theorem Sent.dropOwed (h : Sent ws s) {lo hi} : Sent ws (s.dropOwed lo hi) := h
theorem Sent.addOwed (h : Sent ws s) {lo hi} : Sent ws (s.addOwed lo hi) := h.dropOwed.lit
theorem Sent.setHeat (h : Sent ws s) {pg u} : Sent ws (s.setHeat pg u) := h

theorem Sent.countHeat (h : Sent ws s) {pg} : Sent ws (s.countHeat pg) := by
  unfold State.countHeat
  exact .ite h.setPage <| .ite h.setHeat <| .ite h.setHeat h.bump

theorem Sent.readPage (h : Sent ws s) {pg} : Sent ws (s.readPage pg) := by
  unfold State.readPage
  exact h.foldl fun _ _ h => .ite h.readLine h

theorem Sent.rewritePages (h : Sent ws s) {pg n} : Sent ws (s.rewritePages pg n) := h.lit.addOwed
theorem Sent.rewriteImage (h : Sent ws s) {pg} : Sent ws (s.rewriteImage pg) := h.lit.dropOwed.addOwed

theorem Sent.reform (h : Sent ws s) {m} : Sent ws (s.reform m) := by
  unfold State.reform
  exact .ite h <| .ite h.rewriteImage h.rewritePages

theorem Sent.migIssue (h : Sent ws s) {m} : Sent ws (s.migIssue m) := by
  unfold State.migIssue
  exact .ite (.ite h.traySend <| .ite (.ite h.readLine.traySend h.traySend) h) h

theorem Sent.startPromotion (h : Sent ws s) {pg frame} : Sent ws (s.startPromotion pg frame) :=
  h.holdPage.setHeat.setPage.chargeOasis.lit.migIssue

theorem Sent.trayCopy (h : Sent ws s) {pg} : Sent ws (s.trayCopy pg) := by
  unfold State.trayCopy
  exact .lit <| h.foldl fun _ _ h => h.putLine.setPsn

theorem Sent.toTray (h : Sent ws s) {pg} : Sent ws (s.toTray pg) := by
  unfold State.toTray
  exact .bump <| .ite h.trayCopy.setPage.creditOasis.setHeat h.trayCopy.setPage.creditOasis

theorem Sent.demote (h : Sent ws s) {pg want} : Sent ws (s.demote pg want).2 := by
  unfold State.demote
  exact .ite_snd h <| .ite_snd h.toTray <| .ite_snd h <| .ite_snd (.bump <| .setPage <| .ite h.readPage h) <| .migIssue <|
    .lit <| .setPage <| .holdPage <| .ite h.readPage h

theorem Sent.demoteSoon (h : Sent ws s) {pg} : Sent ws (s.demoteSoon pg) := by
  unfold State.demoteSoon
  exact .ite h.demote h.demote.lit

theorem Sent.demoteFor (h : Sent ws s) {pg pick n} : Sent ws (s.demoteFor pg pick n).2 := by
  induction n generalizing s with
  | zero => exact h
  | succ n ih =>
    unfold State.demoteFor
    split
    · exact h
    · exact .ite_snd h.demote (.ite_snd (ih h.demote) h.demote)

theorem Sent.awaitFrame (h : Sent ws s) {pg} : Sent ws (s.awaitFrame pg) := h.holdPage.setPage

theorem Sent.promoteOver (h : Sent ws s) {pg pick} : Sent ws (s.promoteOver pg pick).2 := by
  unfold State.promoteOver
  dsimp only
  split
  · exact h.demoteFor
  · refine .ite_snd h.demoteFor.awaitFrame ?_
    split
    · exact h.demoteFor.startPromotion
    · exact h.demoteFor

theorem Sent.ergcFrame (h : Sent ws s) {pg} : Sent ws (s.ergcFrame pg).2 := by
  unfold State.ergcFrame
  dsimp only
  split
  · exact h.startPromotion
  · exact h.promoteOver

theorem Sent.ergcGate (h : Sent ws s) {pg} : Sent ws (s.ergcGate pg).2 := by
  unfold State.ergcGate
  refine .ite_snd h <| .ite_snd h <| .ite_snd ?_ h.ergcFrame
  dsimp only
  split
  · exact .ite_snd h.demoteFor.awaitFrame h.demoteFor.ergcFrame
  · split <;> exact h.demoteFor

theorem Sent.heatPromote (h : Sent ws s) {pg} : ∀ t ∈ s.heatPromote pg, Sent ws t := by
  unfold State.heatPromote
  dsimp only
  repeat' split
  all_goals rintro _ ⟨⟩
  · exact h.bump
  · exact h.startPromotion
  · exact h.promoteOver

• • • • • • •

### HOW TO COMPLETE THIS TASK:
For this exercise, please output exactly the lines above starting at the line with "exact .lit <|" and ending at the line with "exact .bump <|", ends included.

### OUTPUT OF THE TASK:
  exact .lit <| h.foldl fun _ _ h => h.putLine.setPsn

theorem Sent.toTray (h : Sent ws s) {pg} : Sent ws (s.toTray pg) := by
  unfold State.toTray
  exact .bump <| .ite h.trayCopy.setPage.creditOasis.setHeat h.trayCopy.setPage.creditOasis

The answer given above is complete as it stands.